Lilly continued, “Now, because Medicaid and Medicare are practically inescapable for any manufacturer, it would be all but impossible for Lilly to extricate itself from the ever-expanding 340B program and defy the agency’s command to give away its property on a massive scale—a demand that bears no nexus or proportionality to the ‘benefit’ to which it is attached.

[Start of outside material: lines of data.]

/-- Walls share time, strips and reachability: TIME messages go out on every sixteenth line and steer a follower (R742 to R747), the master changes at a
frame start (R767), strips are sent, stored and waited for (R749, R750, R754 to R756), and PINGs find who answers (R766). The grid of PING_TICK
is the model's (log 149). Rows TIME_SEND, TIME_MESSAGE, MASTER_CHANGE, INPUT_STRIP_SEND, ISTRIP, MAP_STRIP_SEND, MSTRIP, PING, PONG and
PING_TICK. -/
def Obligations.WallsShareTimeAndStrips : Prop :=
  ∀ s : State,
    let queued := fun (u t : State) (q cls type : Nat) =>
      ∃ m, (t.selPort q).queue = (u.selPort q).queue ++ [m] ∧ m.cls = cls ∧ bytesAt m.data 0 1 = type
    let taken := fun (m : InMsg) (u : State) => u = { s with slv := { s.slv with inbox := s.slv.inbox.erase m } }
    (let n := s.trd.now
     let due := n.line % 16 = 0 ∧ n.pick = 0 ∧ s.slv.timeSent ≠ some (n.frame, n.line) ∧
      (s.timeMaster = true ∨ (s.follower = true ∧ s.lock = 2))
     let s0 := State.elapse (s.toAction ⟨n.frame, n.line, 0, 0⟩) s
     let hops := if s.timeMaster then 0 else s.fld Reg.SLV_TIME Reg.SLV_TIME_HOPS
     (¬due → exec .timeSend s = .next s) ∧
     (due → ∃ t, exec .timeSend s = .next t ∧ t.slv.timeSent = some (n.frame, n.line) ∧ t = { s0 with slv := t.slv } ∧
      ∀ p, p < 4 →
        (s0.slvUp p = true → ∃ m, (t.selPort p).queue = (s0.selPort p).queue ++ [m] ∧ m.cls = 1 ∧ m.data.length = 12 ∧
          bytesAt m.data 0 6 = Stamp.bits ⟨n.frame, n.line, 0, 0⟩ ∧ bytesAt m.data 6 1 = hops % 256 ∧
          bytesAt m.data 8 2 = s.trd.timing.hTotal % 65536 ∧ bytesAt m.data 10 2 = s.trd.timing.vTotal % 65536) ∧
        (s0.slvUp p = false → t.selPort p = s0.selPort p))) ∧
    (∀ (p : Fin 4) (count : Nat),
      ((s.takeMsg p 1 fun _ => true) = none → exec (.timeMessage p count) s = .next s) ∧
      ∀ m u, (s.takeMsg p 1 fun _ => true) = some (m, u) → taken m u ∧
        (s.follower = false ∨ s.slvUp p = false → exec (.timeMessage p count) s = .next u) ∧
        (s.follower = true → s.slvUp p = true →
          let same := bytesAt m.data 8 2 = s.trd.timing.hTotal ∧ bytesAt m.data 10 2 = s.trd.timing.vTotal
          (¬same → ∃ t, exec (.timeMessage p count) s = .next t ∧ t.fld Reg.SLV_STATUS Reg.SLV_STATUS_GEOM_ERR = 1 ∧
            t = { u with regs := t.regs } ∧ ∀ o, o ≠ Reg.SLV_STATUS → t.rd o = s.rd o) ∧
          (same → ∃ t, exec (.timeMessage p count) s = .next t ∧ tblFind t.slv.time p = some { hops := bytesAt m.data 6 1, lines := 0 } ∧
            (∃ h, (t.fld Reg.SLV_TIME Reg.SLV_TIME_PARENT, h) ∈ t.timePorts ∧
              ∀ q k, (q, k) ∈ t.timePorts → h ≤ k ∧ (h = k → t.fld Reg.SLV_TIME Reg.SLV_TIME_PARENT ≤ q)) ∧
            (t.fld Reg.SLV_TIME Reg.SLV_TIME_PARENT = p.val →
              t.fld Reg.SLV_TIME Reg.SLV_TIME_HOPS = (bytesAt m.data 6 1 + 1) % 16 ∧
              (s.heardBoundary (Stamp.ofBits (bytesAt m.data 0 6)) = true →
                let e : Int := (count : Int) - (226 + (s.fld (Reg.SLV_PORT_DELAY p) Reg.SLV_PORT_DELAY_D : Int))
                t.fld Reg.SLV_TIME_ERR Reg.SLV_TIME_ERR_ERR = codeOf 16 e ∧ t.trd = s.trd ∧
                t.slv.good = (if -4 ≤ e ∧ e ≤ 4 then s.slv.good + 1 else 0) ∧
                (s.trd.refUse = 2 → 16 ≤ t.slv.good → t.lock = 2) ∧ (t.slv.good < 16 → t.lock = s.lock)) ∧
              (s.heardBoundary (Stamp.ofBits (bytesAt m.data 0 6)) = false → s.trd.refUse = 2 →
                t.slv.good = 0 ∧ t.lock ≠ 2 ∧
                (s.bit Reg.TRD_CTL Reg.TRD_CTL_REALIGN = true →
                  t.trd.realign = some (s.trd.timing.vTotal - (Stamp.ofBits (bytesAt m.data 0 6)).line)) ∧
                (s.bit Reg.TRD_CTL Reg.TRD_CTL_REALIGN = false →
                  (s.trd.now.line + s.trd.timing.vTotal - (Stamp.ofBits (bytesAt m.data 0 6)).line % s.trd.timing.vTotal) %
                    s.trd.timing.vTotal ≠ 0 → t.trd.lineFix ≠ .none)))))) ∧
    (s.slv.masterAt = none → exec .masterChange s = .next s) ∧
    (∀ f, s.slv.masterAt = some f → s.trd.now.frame ≠ f → frameAfter s.trd.now.frame f = false → exec .masterChange s = .next s) ∧
    (∀ f, s.slv.masterAt = some f → s.trd.now.frame = f ∨ frameAfter s.trd.now.frame f = true →
      let c := s.fld Reg.SLV_CFG Reg.SLV_CFG_MASTER
      ∃ t, exec .masterChange s = .next t ∧ t.slv.master = c ∧ t.slv.masterAt = none ∧ t.trd.now = s.trd.now ∧
        (s.hasCoord = true → t.fld Reg.SLV_STATUS Reg.SLV_STATUS_ROLE = (if c = s.chip then 1 else 2) ∧
          (c = s.chip → t.fld Reg.SLV_TIME Reg.SLV_TIME_PARENT = 7)) ∧
        t = { s with regs := t.regs, trd := t.trd, slv := t.slv }) ∧
    (∀ (g : Fin 1024) (q : Nat),
      (s.frame? (some (g.val, q)) = none → exec (.inputStripSend g q) s = .next s) ∧
      ∀ f, s.frame? (some (g.val, q)) = some f →
        (s.frameEligible f = false ∨ (g.val, q) ∈ s.slv.stripSent → exec (.inputStripSend g q) s = .next s) ∧
        (s.frameEligible f = true → (g.val, q) ∉ s.slv.stripSent → ∃ t, exec (.inputStripSend g q) s = .next t ∧
          (g.val, q) ∈ t.slv.stripSent ∧ t = { s with regs := t.regs, slv := t.slv } ∧ (∀ o, o ≠ Reg.SLV_STATUS → t.rd o = s.rd o) ∧
          ∀ p, p < 4 →
            (s.slvUp p = false → t.selPort p = s.selPort p) ∧
            (s.slvUp p = true →
              let l := s.stripOut f 0 p
              let c := s.stripOut f 1 p
              (262144 < l.length + c.length → t.selPort p = s.selPort p ∧ t.fld Reg.SLV_STATUS Reg.SLV_STATUS_CFG_ERR = 1) ∧
              (l ≠ [] → l.length + c.length ≤ 262144 → ∃ a b, (t.selPort p).queue = (s.selPort p).queue ++ [a, b] ∧ a.cls = 4 ∧ b.cls = 4 ∧
                a.data = leBytes 6 f.pstamp.bits ++ leBytes 1 ((p + 2) % 4) ++ [0#8] ++ l.map (fun y => y.1) ∧
                b.data = leBytes 6 f.pstamp.bits ++ leBytes 1 ((p + 2) % 4 + 4) ++ [0#8] ++ c.map fun y => y.1)))) ∧
    (∀ (p : Fin 4),
      ((s.takeMsg p 4 fun _ => true) = none → exec (.istrip p) s = .next s) ∧
      (∀ m u, (s.takeMsg p 4 fun _ => true) = some (m, u) →
        let b := bytesAt m.data 6 1
        let x : Strip := { edge := b % 4, pstamp := Stamp.ofBits (bytesAt m.data 0 6), plane := b / 4 % 2, data := m.data.drop 8, darned := m.darned }
        ∃ t, exec (.istrip p) s = .next t ∧ x ∈ t.slv.strips ∧ (∀ y ∈ t.slv.strips, y = x ∨ y ∈ s.slv.strips) ∧
          (∀ y ∈ s.slv.strips, y.edge ≠ x.edge → y ∈ t.slv.strips) ∧
          (∀ a c, (∀ y ∈ s.slv.strips, y.edge = x.edge → y.pstamp ≠ x.pstamp) →
            ((s.slv.strips.filter fun y => y.edge == x.edge).map fun y => y.pstamp).eraseDups = [a, c] →
            ∀ y ∈ t.slv.strips, y.edge = x.edge → y.pstamp = c ∨ y.pstamp = x.pstamp) ∧
          t = { u with slv := { u.slv with strips := t.slv.strips } }) ∧
      ((s.takeMsg p 2 fun _ => true) = none → exec (.mstrip p) s = .next s) ∧
      ∀ m u, (s.takeMsg p 2 fun _ => true) = some (m, u) →
        let i := bytesAt m.data 0 2
        let f := bytesAt m.data 2 1
        let layer := bytesAt m.data 3 1
        (s.shedRuns i f = false → ∃ t, exec (.mstrip p) s = .next t ∧ t.rd Reg.SLV_STRIP_LATE_CNT = counted (s.rd Reg.SLV_STRIP_LATE_CNT) ∧
          t = { u with regs := t.regs } ∧ ∀ o, o ≠ Reg.SLV_STRIP_LATE_CNT → t.rd o = s.rd o) ∧
        (s.shedRuns i f = true → ∃ t, exec (.mstrip p) s = .next t ∧
          { edge := p.val, shed := i, frame := f, layer := layer, data := (m.data.drop 8).take (bytesAt m.data 4 4), darned := m.darned } ∈ t.slv.maps ∧
          (∀ w, w ∈ t.slv.mapWaits ↔ w ∈ s.slv.mapWaits ∧ ¬(w.edge = p.val ∧ w.shed = i ∧ w.frame = f ∧ w.layer = layer)) ∧
          t = { u with slv := { u.slv with maps := t.slv.maps, mapWaits := t.slv.mapWaits } })) ∧
    (∀ (i layer : Nat) (west east : List (Byte × Bool)),
      let mapOn := s.bit Reg.SLV_STRIP_CFG Reg.SLV_STRIP_CFG_MAP_EN
      let shed := s.pic.sheds.find? fun y => y.index == i && y.nets && !y.ended
      (shed = none ∨ mapOn = false ∨ s.hasCoord = false → exec (.mapStripSend i layer west east) s = .next s) ∧
      ∀ x, shed = some x → mapOn = true → s.hasCoord = true → ∃ t,
        exec (.mapStripSend i layer west east) s = .next (if s.mapBoundary layer = true then t else s) ∧
        t = { s with regs := t.regs, slv := { s.slv with ports := t.slv.ports, mapWaits := t.slv.mapWaits } } ∧
        (∀ o, o ≠ Reg.SLV_STRIP_PAD_CNT → t.rd o = s.rd o) ∧
        (s.slvUp 1 = true → s.slvUp 3 = true → t.regs = s.regs ∧
          ∀ (q : Nat) (data : List (Byte × Bool)), (q, data) ∈ [(3, west), (1, east)] →
            (∃ m, (t.selPort q).queue = (s.selPort q).queue ++ [m] ∧ m.cls = 2 ∧
              m.data = leBytes 2 i ++ leBytes 1 (x.frame % 256) ++ leBytes 1 layer ++ leBytes 4 data.length ++ data.map (fun y => y.1) ∧
              m.darned = darnedFlits data) ∧
            ((∃ w ∈ t.slv.mapWaits, w.edge = q ∧ w.shed = i ∧ w.frame = x.frame % 256 ∧ w.layer = layer) ∨
              ∃ w ∈ s.slv.maps, w.edge = q ∧ w.shed = i ∧ w.frame = x.frame % 256 ∧ w.layer = layer)) ∧
        (s.slvUp 1 = false → s.slvUp 3 = false → t.slv = s.slv ∧
          ((s.neighbour 1).isSome = true → (s.neighbour 3).isSome = true →
            t.rd Reg.SLV_STRIP_PAD_CNT = counted (counted (s.rd Reg.SLV_STRIP_PAD_CNT))) ∧
          ((s.neighbour 1).isSome = true → (s.neighbour 3).isSome = false →
            t.rd Reg.SLV_STRIP_PAD_CNT = counted (s.rd Reg.SLV_STRIP_PAD_CNT)) ∧
          ((s.neighbour 1).isSome = false → (s.neighbour 3).isSome = false → t = s))) ∧
    (∀ p : Fin 4, (s.takeCtrl p 4 = none → exec (.ping p) s = .next s) ∧ (s.takeCtrl p 5 = none → exec (.pong p) s = .next s)) ∧
    (∀ (p : Fin 4) (m : InMsg) (u : State) (c : Nat),
      (s.takeCtrl p 4 = some (m, u) → s.sender m = some c → ∀ e q, s.entryOf c = some e → e.x < 4 → e.y < 4 → s.nextPort (e.x, e.y) = some q →
          s.slvUp q = true →
        ∃ t, exec (.ping p) s = .next t ∧ queued s t q 3 5 ∧ t = { u with slv := { u.slv with ports := t.slv.ports } }) ∧
      (s.takeCtrl p 5 = some (m, u) → s.sender m = some c → ∀ at_, (s.slv.pings.find? fun x => x.1 == c) = some (c, at_) →
        (s.trd.time ≤ at_ + 100 * usTime → c < 16 → ∃ t, exec (.pong p) s = .next t ∧ t.fld Reg.SLV_REACH ⟨c, 1⟩ = 1 ∧
          (∀ x ∈ t.slv.pings, x.1 ≠ c) ∧ (∀ o, o ≠ Reg.SLV_REACH → t.rd o = s.rd o) ∧
          t = { u with regs := t.regs, slv := { u.slv with pings := t.slv.pings } }) ∧
        (at_ + 100 * usTime < s.trd.time → exec (.pong p) s = .next u))) ∧
    (s.hasCoord = false ∨ s.trd.time < s.slv.pingAt → exec .pingTick s = .next s) ∧
    (s.hasCoord = true → s.slv.pingAt ≤ s.trd.time →
      let asked := fun (c : Nat) => c < 16 ∧ c ≠ s.chip ∧ ∃ g, g < 16 ∧ s.chip ∈ s.members g ∧ c ∈ s.members g
      ∃ t, exec .pingTick s = .next t ∧ (∀ c at_, (c, at_) ∈ t.slv.pings ↔ asked c ∧ at_ = s.trd.time) ∧
        t.slv.pingAt = (s.trd.time / (1000 * usTime) + 1) * (1000 * usTime) ∧
        (∀ x ∈ s.slv.pings, x.1 < 16 → t.fld Reg.SLV_REACH ⟨x.1, 1⟩ = 0) ∧
        (s.slv.colls = [] → t = { s with regs := t.regs, slv := { s.slv with
          ports := t.slv.ports, pings := t.slv.pings, pingAt := t.slv.pingAt } } ∧
          ∀ o, o ∉ [Reg.SLV_REACH, Reg.SLV_BAD_FLIT_CNT] → t.rd o = s.rd o) ∧
        (∀ c ∈ s.slv.colls, ∀ d, s.desc? c.ring c.seq = some d →
          (∃ m ∈ s.peers d, (s.fld Reg.SLV_REACH Reg.SLV_REACH_CHIPS).testBit m = false ∨ ∃ x ∈ s.slv.pings, x.1 = m) →
          t.desc? c.ring c.seq = none ∧
          ∃ r ∈ t.ten.recs, r.ring = c.ring ∧ r.seq = c.seq ∧ bytesAt r.data 8 1 = 0x12 ∧ bytesAt r.data 9 1 = 2) ∧
        ∀ c e q, asked c → s.entryOf c = some e → e.x < 4 → e.y < 4 → s.nextPort (e.x, e.y) = some q →
          s.slvUp q = true →
          ∃ m ∈ (t.selPort q).queue, m.cls = 3 ∧ m.route = s.routeTo (e.x, e.y) ∧ bytesAt m.data 0 1 = 4)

Participation in 340B was supposed to be a way to help the Medicaid program on the margins; HHS’s interpretation has made it bigger than Medicaid—all at the expense of manufacturers.”  

Lilly asked the Seventh Circuit Court to hold oral arguments because it would help resolve “this complex statutory interpretation case implicating the second-largest government drug-purchasing program.”

“The government’s authority to impose novel regulatory requirements on pharmaceutical manufacturers—on threat of severe civil monetary penalties and expulsion from the Medicare and Medicaid programs—has already sparked intractable disagreement across four district courts,” Lilly said. “The outcome of this appeal, and the appeals on the same question in other circuits, will have profound consequences for the integrity of the national healthcare system.”

Lilly is challenging the U.S. Health Resources and Services Administration’s (HRSA) May 2021 finding that Lilly violated the 340B statute when it limited distribution of its drugs bought through the 340B program to covered entities’ in-house pharmacies or to just one contract pharmacy for those that do not have their own pharmacy.

Barker backed HRSA’s rationale for reaching that finding. She set aside and vacated the May 2021 violation letter to Lilly nonetheless on the grounds it was arbitrary and capricious and thus violated the federal Administrative Procedure Act (APA).

HRSA and the U.S. Health and Human Services Department are challenging that part of Barker’s decision. The government’s brief is due June 24.

Lilly’s interpretation of who is responsible for 340B’s growth will likely be challenged by the government. Congress has expanded the program to more entities both in 2007 and in 2010 and the current contract pharmacy rules have been in place for over a decade. 

On Wednesday, Pharmaceutical Research and Manufacturers of AmericaCommunity Oncology Alliance, the pro-business Washington Legal Foundation, and drug industry contractor Kalderos filed friend of the court briefs in the case backing Lilly.